> _TO DO_
Word for word, restate the lines from the start of the data down to the line with "namespace Sys2Proof.Machine", both included.

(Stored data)
-- Opening Marker --

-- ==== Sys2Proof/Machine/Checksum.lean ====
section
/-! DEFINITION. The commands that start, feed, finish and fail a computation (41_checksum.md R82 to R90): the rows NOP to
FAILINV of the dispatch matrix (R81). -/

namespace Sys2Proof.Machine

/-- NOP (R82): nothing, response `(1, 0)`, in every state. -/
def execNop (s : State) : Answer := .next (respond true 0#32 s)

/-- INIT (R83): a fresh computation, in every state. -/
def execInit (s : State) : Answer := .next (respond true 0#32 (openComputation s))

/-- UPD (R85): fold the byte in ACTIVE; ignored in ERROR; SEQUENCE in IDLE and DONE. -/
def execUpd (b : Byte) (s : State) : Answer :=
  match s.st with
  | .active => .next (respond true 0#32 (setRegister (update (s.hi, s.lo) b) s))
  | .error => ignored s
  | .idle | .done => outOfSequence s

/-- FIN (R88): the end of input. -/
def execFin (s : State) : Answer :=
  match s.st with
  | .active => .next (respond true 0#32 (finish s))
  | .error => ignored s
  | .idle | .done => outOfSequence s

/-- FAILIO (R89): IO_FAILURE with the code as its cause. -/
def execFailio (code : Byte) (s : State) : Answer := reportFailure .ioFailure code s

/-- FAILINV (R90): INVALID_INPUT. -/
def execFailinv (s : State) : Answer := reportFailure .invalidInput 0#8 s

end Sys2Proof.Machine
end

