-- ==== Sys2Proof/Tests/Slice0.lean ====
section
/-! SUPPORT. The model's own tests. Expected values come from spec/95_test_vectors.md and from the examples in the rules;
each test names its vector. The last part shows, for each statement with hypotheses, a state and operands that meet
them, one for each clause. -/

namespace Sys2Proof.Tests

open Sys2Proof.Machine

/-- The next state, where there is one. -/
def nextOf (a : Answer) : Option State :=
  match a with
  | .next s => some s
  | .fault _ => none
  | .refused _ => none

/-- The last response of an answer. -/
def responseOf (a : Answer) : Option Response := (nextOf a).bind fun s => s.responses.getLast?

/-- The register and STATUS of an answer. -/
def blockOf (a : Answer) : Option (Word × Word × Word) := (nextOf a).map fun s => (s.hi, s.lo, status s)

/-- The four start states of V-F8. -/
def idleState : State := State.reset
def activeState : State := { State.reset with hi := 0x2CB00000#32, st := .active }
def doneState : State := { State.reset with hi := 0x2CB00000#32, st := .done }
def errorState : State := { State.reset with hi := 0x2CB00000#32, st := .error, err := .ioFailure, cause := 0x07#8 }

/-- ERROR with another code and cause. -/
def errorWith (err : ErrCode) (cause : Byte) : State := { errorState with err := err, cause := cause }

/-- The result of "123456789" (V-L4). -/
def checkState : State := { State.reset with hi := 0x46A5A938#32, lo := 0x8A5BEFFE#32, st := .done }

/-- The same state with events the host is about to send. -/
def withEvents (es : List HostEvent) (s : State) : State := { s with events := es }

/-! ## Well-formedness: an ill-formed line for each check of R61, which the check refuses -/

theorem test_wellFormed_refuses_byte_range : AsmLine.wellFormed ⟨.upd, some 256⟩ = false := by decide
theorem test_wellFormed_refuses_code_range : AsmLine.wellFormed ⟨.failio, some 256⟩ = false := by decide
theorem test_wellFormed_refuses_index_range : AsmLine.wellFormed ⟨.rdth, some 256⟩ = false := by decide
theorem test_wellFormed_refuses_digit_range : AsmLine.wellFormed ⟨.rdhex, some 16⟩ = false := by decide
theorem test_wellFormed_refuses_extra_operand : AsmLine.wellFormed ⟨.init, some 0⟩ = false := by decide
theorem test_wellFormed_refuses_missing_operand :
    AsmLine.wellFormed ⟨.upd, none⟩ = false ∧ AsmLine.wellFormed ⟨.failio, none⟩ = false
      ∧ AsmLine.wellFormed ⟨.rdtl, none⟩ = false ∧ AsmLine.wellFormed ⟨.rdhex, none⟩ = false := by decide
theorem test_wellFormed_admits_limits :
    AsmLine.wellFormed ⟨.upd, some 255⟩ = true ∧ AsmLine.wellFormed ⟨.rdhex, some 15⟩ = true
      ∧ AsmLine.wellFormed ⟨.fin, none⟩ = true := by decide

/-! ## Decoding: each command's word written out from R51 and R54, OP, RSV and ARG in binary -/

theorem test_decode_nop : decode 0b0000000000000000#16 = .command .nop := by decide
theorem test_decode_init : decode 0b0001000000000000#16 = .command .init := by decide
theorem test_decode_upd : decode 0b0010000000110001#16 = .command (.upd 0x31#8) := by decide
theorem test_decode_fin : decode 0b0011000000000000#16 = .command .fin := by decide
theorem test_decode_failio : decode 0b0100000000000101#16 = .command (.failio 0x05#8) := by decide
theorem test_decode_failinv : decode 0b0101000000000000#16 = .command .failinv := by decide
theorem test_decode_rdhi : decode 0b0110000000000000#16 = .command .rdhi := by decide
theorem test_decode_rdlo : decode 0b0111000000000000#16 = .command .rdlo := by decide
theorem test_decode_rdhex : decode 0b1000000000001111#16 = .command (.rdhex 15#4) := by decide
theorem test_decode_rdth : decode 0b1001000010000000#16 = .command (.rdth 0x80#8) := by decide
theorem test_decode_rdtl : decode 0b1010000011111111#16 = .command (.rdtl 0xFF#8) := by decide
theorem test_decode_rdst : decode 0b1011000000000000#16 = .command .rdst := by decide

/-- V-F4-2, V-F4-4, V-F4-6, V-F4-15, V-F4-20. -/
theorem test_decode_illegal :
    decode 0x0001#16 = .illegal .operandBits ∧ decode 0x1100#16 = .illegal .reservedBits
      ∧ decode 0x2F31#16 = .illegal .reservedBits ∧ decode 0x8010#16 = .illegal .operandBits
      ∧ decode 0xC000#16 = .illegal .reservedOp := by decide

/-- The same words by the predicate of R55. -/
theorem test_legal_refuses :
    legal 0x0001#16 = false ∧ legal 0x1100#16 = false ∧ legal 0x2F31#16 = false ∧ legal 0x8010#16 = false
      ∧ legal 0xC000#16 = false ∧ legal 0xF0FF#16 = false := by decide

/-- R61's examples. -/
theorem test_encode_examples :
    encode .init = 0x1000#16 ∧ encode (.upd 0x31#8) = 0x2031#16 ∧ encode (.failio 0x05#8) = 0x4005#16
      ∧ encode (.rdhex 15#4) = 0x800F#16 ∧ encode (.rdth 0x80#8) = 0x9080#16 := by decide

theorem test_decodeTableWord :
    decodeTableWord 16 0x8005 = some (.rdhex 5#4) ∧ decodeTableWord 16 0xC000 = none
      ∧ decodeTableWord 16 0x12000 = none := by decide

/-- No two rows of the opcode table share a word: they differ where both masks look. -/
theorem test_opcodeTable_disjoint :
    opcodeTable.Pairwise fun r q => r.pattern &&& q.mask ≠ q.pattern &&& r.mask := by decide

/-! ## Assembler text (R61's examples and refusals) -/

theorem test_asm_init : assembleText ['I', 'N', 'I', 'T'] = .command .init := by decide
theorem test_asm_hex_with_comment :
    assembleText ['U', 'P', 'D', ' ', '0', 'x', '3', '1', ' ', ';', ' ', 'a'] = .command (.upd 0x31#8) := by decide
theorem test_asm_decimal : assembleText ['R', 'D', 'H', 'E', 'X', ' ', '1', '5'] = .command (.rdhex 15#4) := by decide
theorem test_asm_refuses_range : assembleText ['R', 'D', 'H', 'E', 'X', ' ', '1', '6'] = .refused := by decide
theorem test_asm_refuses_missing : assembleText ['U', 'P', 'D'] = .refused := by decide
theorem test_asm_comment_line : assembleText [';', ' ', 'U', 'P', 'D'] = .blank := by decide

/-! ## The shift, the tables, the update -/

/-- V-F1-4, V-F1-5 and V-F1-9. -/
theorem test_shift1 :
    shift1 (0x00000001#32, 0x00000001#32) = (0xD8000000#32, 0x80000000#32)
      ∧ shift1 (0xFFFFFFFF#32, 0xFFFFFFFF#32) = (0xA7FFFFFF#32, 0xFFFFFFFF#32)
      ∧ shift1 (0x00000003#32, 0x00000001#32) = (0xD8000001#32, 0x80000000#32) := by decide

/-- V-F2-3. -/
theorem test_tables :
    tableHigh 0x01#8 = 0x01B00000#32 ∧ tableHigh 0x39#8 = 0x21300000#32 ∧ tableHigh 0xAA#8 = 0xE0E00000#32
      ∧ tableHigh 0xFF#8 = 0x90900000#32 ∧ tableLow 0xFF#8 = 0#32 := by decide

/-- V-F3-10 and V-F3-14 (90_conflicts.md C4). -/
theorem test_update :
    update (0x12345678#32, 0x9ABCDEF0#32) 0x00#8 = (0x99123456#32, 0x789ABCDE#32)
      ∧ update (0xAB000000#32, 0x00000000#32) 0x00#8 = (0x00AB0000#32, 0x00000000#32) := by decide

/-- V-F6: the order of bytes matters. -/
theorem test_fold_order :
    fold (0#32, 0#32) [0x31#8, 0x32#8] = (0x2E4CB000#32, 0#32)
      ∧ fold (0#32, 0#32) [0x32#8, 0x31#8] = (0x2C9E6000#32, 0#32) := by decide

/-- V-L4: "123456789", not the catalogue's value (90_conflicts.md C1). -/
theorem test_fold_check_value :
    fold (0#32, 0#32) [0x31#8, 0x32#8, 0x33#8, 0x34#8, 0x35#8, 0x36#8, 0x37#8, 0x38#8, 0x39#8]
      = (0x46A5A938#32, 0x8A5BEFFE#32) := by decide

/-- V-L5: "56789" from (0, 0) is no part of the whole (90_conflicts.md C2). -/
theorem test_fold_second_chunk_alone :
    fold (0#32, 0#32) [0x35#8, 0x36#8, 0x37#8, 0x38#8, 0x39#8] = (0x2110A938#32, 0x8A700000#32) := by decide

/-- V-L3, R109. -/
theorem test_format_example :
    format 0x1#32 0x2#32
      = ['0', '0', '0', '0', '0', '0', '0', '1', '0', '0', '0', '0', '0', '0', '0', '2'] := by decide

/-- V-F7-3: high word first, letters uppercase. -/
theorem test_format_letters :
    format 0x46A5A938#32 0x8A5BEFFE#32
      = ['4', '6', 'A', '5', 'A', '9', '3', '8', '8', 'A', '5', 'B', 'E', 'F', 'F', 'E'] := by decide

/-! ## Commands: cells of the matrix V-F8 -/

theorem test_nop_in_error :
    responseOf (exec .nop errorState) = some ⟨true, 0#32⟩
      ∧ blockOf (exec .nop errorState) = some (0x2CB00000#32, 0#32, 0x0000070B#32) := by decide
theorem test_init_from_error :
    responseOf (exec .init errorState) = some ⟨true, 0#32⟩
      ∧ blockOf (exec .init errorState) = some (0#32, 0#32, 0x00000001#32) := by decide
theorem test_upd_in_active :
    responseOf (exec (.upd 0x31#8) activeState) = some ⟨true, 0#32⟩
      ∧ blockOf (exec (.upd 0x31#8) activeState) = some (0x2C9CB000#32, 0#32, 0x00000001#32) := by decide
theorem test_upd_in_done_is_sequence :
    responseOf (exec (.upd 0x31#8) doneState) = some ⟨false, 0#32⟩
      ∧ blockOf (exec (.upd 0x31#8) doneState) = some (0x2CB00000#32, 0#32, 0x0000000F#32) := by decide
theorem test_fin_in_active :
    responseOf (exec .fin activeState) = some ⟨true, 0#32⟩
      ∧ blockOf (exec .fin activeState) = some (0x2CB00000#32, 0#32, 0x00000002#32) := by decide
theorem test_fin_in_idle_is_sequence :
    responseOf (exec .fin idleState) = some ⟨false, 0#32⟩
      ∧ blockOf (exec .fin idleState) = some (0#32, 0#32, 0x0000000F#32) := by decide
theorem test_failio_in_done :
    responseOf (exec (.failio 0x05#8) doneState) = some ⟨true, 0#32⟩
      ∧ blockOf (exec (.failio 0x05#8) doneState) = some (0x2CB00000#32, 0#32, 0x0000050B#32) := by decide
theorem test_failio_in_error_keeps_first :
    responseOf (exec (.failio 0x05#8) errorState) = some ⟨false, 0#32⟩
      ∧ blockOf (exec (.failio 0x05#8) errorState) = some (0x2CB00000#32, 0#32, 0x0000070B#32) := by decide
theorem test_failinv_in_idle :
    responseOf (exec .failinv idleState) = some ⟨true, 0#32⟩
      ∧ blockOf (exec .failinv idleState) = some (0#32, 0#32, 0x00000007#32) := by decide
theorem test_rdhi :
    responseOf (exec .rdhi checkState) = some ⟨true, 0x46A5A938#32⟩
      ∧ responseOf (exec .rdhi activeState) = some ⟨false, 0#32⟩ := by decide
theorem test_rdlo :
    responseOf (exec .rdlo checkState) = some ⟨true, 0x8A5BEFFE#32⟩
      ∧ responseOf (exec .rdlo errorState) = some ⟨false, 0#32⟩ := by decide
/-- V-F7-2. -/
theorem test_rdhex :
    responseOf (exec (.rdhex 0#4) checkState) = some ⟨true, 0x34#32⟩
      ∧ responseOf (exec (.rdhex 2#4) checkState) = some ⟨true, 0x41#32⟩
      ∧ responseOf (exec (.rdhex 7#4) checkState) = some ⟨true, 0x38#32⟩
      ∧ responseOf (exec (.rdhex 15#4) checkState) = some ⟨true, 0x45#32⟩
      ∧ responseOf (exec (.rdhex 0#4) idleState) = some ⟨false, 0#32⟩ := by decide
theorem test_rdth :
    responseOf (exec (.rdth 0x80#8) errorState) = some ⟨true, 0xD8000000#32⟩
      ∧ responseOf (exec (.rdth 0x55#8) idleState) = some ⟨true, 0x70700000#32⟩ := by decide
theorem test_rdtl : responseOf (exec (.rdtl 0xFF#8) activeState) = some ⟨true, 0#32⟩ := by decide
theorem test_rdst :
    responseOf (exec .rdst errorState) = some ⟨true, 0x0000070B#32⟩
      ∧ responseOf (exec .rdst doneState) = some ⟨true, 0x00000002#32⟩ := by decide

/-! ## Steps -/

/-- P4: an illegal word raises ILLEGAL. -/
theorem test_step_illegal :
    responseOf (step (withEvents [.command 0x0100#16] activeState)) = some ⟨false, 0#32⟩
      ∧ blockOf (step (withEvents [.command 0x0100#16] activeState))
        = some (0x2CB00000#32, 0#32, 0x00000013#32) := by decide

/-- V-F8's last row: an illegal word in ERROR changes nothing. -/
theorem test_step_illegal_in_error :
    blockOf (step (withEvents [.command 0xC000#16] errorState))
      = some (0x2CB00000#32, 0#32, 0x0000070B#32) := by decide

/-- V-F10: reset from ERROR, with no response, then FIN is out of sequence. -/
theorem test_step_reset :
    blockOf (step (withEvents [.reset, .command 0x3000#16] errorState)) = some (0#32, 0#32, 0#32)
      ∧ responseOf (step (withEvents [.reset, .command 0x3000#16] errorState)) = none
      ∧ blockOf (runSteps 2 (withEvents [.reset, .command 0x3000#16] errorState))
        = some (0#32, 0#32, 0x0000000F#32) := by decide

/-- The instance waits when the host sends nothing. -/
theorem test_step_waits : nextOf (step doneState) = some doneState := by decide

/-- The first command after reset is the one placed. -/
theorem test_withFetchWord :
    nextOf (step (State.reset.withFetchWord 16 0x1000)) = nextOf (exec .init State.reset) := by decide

-- Closing Marker --

> _EXPECTED ANSWER_
-- ==== Sys2Proof/Machine/Checksum.lean ====
section
/-! DEFINITION. The commands that start, feed, finish and fail a computation (41_checksum.md R82 to R90): the rows NOP to
FAILINV of the dispatch matrix (R81). -/

namespace Sys2Proof.Machine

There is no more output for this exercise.